Below this line is the material. Write out only its lines from the one containing "match a.2 with" through the one containing "none)) (s, .ok [])", both kept, exactly.

• _Excerpted records_:
____

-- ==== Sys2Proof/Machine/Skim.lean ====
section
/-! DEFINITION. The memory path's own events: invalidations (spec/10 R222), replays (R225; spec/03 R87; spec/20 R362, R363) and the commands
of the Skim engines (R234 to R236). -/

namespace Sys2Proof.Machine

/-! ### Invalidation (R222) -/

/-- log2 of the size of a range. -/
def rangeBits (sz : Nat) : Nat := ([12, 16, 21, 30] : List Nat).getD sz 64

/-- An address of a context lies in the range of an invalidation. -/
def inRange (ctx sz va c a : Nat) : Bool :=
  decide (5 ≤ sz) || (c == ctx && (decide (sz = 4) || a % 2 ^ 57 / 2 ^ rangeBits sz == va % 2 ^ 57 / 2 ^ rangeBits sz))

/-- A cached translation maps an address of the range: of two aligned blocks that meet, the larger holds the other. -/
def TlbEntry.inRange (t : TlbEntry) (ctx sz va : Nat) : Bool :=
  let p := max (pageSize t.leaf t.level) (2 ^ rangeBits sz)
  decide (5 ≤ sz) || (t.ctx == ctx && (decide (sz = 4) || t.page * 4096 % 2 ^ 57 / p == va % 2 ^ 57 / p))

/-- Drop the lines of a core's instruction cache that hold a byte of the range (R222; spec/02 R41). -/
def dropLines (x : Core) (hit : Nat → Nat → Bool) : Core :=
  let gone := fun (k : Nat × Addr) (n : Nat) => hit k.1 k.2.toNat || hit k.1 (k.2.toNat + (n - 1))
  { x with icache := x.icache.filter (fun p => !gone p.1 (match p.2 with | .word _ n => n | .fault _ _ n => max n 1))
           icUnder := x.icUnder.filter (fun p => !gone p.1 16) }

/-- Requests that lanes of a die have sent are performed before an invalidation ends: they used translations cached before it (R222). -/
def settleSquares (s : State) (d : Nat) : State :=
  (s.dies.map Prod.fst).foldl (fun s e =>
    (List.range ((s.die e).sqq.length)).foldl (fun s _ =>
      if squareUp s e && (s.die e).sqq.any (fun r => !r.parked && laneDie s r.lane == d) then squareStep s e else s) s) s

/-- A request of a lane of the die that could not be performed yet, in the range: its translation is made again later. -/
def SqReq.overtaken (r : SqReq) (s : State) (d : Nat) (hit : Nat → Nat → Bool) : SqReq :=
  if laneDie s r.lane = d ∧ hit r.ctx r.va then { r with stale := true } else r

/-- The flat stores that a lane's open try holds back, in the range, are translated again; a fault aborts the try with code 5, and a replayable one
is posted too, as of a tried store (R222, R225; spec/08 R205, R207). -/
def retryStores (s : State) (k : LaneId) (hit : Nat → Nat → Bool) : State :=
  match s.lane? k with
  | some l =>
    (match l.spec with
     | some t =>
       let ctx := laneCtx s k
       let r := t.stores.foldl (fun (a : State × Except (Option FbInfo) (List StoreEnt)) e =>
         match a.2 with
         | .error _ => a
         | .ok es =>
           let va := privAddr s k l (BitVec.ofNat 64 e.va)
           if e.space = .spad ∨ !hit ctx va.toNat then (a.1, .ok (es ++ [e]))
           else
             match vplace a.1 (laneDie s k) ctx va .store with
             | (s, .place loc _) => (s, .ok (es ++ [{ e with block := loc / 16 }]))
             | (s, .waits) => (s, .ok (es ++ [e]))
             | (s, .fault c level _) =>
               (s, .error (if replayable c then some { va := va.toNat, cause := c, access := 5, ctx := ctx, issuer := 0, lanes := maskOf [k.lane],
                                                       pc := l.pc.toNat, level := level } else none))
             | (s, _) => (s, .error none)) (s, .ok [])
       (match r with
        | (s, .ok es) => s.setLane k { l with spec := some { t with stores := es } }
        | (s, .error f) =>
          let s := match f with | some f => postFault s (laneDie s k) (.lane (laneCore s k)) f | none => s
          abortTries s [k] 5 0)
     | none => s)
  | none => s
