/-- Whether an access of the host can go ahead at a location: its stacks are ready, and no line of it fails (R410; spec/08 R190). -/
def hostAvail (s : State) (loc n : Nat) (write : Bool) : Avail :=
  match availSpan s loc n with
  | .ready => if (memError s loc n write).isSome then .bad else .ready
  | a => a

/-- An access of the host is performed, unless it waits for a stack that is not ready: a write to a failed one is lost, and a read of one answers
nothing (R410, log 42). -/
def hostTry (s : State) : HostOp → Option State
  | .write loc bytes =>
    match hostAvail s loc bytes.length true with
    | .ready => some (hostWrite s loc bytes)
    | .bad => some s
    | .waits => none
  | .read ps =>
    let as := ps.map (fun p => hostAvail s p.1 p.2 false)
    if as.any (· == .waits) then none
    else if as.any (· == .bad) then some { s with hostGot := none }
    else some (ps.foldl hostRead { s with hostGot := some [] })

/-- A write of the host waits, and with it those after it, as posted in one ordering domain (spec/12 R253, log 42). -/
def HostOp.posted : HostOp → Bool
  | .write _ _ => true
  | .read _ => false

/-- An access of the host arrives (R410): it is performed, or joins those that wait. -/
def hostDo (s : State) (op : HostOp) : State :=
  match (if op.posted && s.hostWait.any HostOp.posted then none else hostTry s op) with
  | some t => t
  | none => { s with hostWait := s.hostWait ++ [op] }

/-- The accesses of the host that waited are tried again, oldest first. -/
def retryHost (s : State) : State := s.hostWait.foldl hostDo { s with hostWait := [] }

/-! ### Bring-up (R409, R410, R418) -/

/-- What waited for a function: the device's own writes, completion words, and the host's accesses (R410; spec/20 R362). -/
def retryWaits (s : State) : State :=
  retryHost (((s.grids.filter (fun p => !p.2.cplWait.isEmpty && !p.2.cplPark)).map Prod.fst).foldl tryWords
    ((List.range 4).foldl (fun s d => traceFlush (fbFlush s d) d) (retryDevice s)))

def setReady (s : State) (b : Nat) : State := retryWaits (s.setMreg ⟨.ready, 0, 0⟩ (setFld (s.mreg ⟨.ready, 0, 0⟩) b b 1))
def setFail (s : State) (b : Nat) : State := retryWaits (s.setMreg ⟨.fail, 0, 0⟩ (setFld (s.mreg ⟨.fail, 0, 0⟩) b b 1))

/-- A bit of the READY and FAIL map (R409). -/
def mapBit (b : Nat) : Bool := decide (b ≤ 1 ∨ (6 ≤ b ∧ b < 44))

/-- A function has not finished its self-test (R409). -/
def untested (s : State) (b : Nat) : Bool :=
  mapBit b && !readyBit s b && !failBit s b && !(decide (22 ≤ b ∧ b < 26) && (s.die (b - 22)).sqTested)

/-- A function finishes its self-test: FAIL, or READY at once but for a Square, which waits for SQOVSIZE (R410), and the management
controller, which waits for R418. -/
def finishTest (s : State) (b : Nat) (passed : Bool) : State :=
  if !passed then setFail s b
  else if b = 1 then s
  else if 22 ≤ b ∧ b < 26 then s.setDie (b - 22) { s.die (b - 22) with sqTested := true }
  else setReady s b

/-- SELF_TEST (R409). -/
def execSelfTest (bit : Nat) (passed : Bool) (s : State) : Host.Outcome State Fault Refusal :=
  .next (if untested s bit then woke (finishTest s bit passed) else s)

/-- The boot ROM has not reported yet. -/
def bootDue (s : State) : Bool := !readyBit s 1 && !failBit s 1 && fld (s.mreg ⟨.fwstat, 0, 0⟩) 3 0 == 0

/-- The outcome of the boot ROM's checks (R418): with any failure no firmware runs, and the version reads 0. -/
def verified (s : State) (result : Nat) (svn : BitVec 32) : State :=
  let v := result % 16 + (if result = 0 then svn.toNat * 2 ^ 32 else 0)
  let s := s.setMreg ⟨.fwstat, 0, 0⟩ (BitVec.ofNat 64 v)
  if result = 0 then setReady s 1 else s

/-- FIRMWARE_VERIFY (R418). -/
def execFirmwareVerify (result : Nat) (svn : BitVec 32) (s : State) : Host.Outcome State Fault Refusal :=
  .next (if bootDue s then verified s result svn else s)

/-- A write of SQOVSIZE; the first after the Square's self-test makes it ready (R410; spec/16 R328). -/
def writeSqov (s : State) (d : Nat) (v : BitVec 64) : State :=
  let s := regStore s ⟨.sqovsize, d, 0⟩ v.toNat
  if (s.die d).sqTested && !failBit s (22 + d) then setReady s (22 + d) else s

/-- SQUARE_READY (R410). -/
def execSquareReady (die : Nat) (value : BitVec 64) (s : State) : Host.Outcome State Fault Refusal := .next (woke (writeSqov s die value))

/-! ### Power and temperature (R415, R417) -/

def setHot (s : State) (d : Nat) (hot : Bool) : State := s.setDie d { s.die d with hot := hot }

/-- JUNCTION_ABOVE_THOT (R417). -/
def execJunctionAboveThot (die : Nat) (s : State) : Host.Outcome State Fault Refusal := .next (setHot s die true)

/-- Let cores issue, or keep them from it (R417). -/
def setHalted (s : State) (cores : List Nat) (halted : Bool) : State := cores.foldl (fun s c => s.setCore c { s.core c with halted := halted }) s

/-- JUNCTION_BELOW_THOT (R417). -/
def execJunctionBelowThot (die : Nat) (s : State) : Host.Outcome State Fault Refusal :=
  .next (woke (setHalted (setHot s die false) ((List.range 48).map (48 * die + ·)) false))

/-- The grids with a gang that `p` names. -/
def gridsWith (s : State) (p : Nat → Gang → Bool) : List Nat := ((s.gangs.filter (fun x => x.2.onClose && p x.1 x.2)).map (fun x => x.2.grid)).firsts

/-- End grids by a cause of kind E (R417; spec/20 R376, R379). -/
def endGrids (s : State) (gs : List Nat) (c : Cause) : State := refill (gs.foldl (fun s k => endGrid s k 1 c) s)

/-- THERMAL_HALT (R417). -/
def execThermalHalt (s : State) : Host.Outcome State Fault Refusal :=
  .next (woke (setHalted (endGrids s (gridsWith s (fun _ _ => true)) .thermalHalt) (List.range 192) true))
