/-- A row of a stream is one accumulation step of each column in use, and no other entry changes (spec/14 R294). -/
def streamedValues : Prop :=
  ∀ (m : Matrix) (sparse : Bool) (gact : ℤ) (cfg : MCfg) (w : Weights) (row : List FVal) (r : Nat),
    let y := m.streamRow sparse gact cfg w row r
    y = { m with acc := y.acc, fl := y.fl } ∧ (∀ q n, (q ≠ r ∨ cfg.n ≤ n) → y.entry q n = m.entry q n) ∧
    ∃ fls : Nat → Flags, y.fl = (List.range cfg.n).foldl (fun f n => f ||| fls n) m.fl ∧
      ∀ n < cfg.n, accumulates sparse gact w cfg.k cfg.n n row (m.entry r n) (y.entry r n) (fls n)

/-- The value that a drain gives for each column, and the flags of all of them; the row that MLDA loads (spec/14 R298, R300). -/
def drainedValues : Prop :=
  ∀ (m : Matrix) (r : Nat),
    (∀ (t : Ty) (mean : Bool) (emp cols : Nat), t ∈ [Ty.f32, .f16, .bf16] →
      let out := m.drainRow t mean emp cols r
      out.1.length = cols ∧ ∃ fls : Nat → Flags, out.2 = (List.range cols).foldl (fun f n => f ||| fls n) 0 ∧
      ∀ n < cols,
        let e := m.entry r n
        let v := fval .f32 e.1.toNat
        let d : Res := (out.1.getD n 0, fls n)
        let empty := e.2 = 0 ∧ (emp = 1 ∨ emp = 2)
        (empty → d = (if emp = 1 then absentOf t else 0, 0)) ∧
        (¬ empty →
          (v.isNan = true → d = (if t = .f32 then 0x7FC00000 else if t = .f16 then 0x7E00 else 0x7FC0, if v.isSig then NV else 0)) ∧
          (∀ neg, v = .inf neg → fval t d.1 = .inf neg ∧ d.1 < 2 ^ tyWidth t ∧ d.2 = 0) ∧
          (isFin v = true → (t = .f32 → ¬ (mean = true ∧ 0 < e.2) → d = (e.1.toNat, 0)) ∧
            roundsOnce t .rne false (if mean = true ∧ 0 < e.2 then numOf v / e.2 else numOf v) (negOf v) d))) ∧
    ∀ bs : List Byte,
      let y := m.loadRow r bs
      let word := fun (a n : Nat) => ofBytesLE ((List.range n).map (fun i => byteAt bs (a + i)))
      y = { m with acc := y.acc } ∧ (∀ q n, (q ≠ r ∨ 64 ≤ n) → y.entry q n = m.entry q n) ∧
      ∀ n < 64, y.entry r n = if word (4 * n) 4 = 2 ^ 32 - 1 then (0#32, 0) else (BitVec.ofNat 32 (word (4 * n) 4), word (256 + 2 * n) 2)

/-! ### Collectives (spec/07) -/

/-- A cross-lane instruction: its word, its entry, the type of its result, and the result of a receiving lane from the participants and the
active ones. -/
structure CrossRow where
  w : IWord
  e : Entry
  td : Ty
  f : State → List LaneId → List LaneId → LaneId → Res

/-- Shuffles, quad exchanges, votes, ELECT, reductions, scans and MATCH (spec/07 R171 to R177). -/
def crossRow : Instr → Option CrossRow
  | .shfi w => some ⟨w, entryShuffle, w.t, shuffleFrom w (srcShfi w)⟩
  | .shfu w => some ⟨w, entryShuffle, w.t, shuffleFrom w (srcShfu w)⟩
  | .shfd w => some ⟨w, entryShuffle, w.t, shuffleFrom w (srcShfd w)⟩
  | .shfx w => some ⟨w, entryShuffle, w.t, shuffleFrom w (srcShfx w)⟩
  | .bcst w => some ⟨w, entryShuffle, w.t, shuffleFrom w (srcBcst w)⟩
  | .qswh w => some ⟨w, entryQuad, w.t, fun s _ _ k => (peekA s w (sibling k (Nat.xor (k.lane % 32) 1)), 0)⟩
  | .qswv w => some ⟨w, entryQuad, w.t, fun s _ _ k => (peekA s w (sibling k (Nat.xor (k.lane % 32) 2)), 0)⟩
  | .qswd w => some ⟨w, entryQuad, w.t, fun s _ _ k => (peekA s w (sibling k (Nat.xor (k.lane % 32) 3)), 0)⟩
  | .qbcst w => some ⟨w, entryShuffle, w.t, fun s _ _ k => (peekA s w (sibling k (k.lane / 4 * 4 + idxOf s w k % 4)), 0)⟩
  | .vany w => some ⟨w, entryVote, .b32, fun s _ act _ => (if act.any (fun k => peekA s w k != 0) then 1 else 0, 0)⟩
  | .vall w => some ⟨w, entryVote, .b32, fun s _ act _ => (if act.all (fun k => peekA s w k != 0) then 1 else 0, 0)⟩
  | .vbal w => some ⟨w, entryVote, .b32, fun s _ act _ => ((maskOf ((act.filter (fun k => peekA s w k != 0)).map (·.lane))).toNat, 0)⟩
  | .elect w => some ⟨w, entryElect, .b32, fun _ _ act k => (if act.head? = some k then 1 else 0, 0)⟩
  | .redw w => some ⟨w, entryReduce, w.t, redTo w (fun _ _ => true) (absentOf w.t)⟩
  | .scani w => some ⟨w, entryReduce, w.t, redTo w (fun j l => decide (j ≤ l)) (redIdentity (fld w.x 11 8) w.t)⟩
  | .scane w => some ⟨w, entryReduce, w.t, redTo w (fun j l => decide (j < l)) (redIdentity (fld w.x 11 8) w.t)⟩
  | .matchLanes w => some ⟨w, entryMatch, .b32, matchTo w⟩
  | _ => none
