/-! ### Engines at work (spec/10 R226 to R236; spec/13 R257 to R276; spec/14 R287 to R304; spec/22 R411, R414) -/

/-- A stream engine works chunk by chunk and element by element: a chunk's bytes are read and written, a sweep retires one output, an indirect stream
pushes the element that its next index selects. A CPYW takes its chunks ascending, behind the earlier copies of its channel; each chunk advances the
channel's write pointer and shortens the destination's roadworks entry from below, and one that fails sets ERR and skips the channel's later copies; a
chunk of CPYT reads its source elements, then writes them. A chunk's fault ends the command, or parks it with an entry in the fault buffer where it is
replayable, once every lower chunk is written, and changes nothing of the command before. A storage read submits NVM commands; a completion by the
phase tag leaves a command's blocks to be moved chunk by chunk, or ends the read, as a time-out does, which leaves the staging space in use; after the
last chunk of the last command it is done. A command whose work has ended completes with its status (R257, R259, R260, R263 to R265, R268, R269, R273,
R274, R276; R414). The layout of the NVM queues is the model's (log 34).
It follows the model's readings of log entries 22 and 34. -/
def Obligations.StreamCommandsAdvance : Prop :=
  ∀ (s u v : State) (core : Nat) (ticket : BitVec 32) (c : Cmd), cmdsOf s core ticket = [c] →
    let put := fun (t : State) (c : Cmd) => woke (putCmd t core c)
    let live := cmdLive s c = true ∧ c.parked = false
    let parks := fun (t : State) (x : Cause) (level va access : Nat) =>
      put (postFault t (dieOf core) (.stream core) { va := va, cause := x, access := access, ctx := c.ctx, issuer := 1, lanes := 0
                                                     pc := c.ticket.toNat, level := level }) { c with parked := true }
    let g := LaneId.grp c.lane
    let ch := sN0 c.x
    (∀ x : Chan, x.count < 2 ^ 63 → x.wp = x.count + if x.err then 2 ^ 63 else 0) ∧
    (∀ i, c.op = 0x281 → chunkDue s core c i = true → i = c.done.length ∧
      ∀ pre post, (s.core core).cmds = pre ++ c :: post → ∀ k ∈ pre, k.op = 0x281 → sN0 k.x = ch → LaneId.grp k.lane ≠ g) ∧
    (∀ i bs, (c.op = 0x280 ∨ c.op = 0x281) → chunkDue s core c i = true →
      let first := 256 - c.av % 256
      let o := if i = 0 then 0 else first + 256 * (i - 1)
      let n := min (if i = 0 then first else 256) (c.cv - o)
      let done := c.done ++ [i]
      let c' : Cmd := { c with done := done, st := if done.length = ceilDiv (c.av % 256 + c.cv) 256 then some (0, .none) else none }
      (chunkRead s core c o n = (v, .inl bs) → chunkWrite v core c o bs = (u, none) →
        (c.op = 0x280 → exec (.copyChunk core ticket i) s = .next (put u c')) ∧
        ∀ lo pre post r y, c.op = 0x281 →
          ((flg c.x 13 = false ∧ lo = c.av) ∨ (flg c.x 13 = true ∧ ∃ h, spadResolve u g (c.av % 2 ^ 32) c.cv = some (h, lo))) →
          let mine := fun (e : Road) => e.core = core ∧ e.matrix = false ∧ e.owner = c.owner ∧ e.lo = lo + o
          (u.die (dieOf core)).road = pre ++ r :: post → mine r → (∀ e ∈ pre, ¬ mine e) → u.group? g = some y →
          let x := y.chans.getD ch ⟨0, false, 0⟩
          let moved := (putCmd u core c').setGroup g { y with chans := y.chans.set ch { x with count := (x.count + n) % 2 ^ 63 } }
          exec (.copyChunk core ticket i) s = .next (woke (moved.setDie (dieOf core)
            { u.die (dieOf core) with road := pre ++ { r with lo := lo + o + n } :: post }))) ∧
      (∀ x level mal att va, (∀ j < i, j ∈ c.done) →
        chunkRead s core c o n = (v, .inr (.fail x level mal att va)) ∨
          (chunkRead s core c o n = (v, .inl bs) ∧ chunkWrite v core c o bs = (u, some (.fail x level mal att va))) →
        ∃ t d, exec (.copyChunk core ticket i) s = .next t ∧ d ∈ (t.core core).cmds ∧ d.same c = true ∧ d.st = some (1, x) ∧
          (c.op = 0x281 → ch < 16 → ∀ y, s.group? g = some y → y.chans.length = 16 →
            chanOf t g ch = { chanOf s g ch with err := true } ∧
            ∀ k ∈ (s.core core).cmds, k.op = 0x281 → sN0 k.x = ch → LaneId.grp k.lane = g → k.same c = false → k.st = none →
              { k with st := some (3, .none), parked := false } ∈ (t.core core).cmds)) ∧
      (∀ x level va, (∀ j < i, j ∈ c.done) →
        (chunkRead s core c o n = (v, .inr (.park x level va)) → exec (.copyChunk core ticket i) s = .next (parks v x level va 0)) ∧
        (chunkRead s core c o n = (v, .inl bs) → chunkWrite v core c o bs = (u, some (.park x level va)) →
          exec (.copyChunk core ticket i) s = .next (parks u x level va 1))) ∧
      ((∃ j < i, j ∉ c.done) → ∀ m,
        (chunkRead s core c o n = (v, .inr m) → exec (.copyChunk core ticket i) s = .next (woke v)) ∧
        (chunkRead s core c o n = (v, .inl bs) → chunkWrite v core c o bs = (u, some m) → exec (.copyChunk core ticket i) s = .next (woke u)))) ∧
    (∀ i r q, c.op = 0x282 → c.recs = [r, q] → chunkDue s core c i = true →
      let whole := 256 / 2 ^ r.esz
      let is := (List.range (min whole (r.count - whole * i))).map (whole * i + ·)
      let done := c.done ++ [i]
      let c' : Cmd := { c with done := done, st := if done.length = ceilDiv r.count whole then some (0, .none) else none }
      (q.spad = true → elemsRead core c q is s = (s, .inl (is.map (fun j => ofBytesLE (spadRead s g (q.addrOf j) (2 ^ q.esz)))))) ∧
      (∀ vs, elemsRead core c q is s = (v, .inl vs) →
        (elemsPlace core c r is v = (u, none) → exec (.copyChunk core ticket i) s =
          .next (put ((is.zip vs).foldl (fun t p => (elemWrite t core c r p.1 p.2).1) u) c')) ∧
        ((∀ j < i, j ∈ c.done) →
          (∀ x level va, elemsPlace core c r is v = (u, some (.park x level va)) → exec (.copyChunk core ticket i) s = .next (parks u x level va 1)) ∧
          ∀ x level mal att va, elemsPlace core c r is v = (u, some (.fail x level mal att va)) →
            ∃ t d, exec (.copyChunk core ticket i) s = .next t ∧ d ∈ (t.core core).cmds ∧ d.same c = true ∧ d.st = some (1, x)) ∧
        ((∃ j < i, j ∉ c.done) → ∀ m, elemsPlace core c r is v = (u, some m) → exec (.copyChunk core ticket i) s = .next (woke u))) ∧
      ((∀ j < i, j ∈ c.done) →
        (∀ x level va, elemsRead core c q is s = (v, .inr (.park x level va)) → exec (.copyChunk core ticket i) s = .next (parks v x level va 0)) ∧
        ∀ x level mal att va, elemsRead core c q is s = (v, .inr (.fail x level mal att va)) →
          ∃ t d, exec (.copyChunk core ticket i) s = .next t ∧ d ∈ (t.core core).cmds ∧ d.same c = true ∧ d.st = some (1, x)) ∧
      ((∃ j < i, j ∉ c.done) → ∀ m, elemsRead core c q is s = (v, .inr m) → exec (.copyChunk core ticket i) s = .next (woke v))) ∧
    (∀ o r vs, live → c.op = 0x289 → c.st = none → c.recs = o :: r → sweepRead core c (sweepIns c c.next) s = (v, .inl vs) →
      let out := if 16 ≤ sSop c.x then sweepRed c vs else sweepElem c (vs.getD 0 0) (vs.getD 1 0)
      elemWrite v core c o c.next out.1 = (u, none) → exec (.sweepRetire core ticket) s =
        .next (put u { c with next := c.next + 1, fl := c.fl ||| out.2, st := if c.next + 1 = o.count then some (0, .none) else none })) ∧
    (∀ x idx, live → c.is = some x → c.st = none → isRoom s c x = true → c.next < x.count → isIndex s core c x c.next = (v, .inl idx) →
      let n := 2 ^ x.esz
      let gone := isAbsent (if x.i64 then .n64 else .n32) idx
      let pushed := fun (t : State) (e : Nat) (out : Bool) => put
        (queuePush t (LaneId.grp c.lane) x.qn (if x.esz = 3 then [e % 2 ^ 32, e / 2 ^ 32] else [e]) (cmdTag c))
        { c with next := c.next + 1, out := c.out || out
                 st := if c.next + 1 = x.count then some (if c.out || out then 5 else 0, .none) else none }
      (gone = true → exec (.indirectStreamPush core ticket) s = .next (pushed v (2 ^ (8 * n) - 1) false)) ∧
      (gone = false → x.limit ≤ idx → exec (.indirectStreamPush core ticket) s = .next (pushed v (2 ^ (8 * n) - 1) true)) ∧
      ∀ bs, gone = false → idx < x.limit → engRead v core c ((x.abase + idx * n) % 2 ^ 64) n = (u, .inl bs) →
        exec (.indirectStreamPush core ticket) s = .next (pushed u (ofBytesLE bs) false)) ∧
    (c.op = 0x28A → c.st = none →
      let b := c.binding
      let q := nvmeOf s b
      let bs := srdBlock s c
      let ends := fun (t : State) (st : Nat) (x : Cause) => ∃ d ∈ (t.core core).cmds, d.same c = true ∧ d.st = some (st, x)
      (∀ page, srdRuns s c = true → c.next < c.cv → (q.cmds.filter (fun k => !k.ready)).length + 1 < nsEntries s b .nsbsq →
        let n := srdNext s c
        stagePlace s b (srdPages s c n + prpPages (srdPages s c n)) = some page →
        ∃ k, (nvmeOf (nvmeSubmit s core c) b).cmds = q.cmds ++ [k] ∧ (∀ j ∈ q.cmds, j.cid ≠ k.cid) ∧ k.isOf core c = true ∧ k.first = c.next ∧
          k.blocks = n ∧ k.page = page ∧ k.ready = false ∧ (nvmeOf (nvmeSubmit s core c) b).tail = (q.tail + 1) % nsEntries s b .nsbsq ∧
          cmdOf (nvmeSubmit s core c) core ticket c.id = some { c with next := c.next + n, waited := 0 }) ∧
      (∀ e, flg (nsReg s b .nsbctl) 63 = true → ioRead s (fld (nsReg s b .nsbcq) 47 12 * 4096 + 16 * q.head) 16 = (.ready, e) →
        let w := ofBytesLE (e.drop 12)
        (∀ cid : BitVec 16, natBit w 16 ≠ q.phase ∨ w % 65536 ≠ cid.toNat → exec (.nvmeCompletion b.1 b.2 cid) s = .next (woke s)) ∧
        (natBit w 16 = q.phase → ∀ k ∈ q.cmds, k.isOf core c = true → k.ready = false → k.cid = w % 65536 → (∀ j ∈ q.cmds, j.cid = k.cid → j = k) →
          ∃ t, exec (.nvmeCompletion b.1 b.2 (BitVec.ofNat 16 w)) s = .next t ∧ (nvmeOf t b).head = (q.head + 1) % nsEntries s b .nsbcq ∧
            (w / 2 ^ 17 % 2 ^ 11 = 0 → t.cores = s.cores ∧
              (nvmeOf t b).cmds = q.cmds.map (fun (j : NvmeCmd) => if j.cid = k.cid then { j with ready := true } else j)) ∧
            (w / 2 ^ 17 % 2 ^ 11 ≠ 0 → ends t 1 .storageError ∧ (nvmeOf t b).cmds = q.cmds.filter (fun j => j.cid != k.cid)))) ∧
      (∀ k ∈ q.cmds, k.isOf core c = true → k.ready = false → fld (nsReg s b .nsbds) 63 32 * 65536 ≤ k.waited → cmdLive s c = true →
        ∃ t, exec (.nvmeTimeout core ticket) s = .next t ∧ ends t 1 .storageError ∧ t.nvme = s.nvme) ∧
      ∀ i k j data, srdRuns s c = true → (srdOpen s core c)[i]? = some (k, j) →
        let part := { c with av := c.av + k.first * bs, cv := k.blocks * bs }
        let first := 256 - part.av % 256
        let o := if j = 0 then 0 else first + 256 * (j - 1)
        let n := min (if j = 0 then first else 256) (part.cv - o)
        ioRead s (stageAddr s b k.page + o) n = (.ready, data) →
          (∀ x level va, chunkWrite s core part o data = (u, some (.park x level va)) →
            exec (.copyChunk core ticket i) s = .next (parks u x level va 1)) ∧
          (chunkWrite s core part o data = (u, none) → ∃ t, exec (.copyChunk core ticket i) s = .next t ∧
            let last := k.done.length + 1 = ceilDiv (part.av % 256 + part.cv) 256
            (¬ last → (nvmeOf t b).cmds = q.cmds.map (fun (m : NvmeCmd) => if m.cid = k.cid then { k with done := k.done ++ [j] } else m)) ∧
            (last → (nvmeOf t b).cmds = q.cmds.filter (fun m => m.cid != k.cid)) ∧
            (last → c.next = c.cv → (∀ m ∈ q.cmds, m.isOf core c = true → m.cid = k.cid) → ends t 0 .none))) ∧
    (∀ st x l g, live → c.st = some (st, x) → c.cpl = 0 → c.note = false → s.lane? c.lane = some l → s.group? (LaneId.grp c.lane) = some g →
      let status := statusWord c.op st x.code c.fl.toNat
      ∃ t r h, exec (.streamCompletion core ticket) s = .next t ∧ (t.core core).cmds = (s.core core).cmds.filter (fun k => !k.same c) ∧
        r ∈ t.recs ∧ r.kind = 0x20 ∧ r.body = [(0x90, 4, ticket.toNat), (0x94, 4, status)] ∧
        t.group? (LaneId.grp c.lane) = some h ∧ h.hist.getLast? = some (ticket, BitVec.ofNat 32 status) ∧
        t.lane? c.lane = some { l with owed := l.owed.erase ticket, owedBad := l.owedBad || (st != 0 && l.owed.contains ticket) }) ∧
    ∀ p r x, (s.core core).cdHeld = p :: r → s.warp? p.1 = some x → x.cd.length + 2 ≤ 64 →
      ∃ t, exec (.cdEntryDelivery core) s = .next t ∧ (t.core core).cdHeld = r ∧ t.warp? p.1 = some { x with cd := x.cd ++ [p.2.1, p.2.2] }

____

• _Exercise result_:
         match a.2 with
         | .error _ => a
         | .ok es =>
           let va := privAddr s k l (BitVec.ofNat 64 e.va)
           if e.space = .spad ∨ !hit ctx va.toNat then (a.1, .ok (es ++ [e]))
           else
             match vplace a.1 (laneDie s k) ctx va .store with
             | (s, .place loc _) => (s, .ok (es ++ [{ e with block := loc / 16 }]))
             | (s, .waits) => (s, .ok (es ++ [e]))
             | (s, .fault c level _) =>
               (s, .error (if replayable c then some { va := va.toNat, cause := c, access := 5, ctx := ctx, issuer := 0, lanes := maskOf [k.lane],
                                                       pc := l.pc.toNat, level := level } else none))
             | (s, _) => (s, .error none)) (s, .ok [])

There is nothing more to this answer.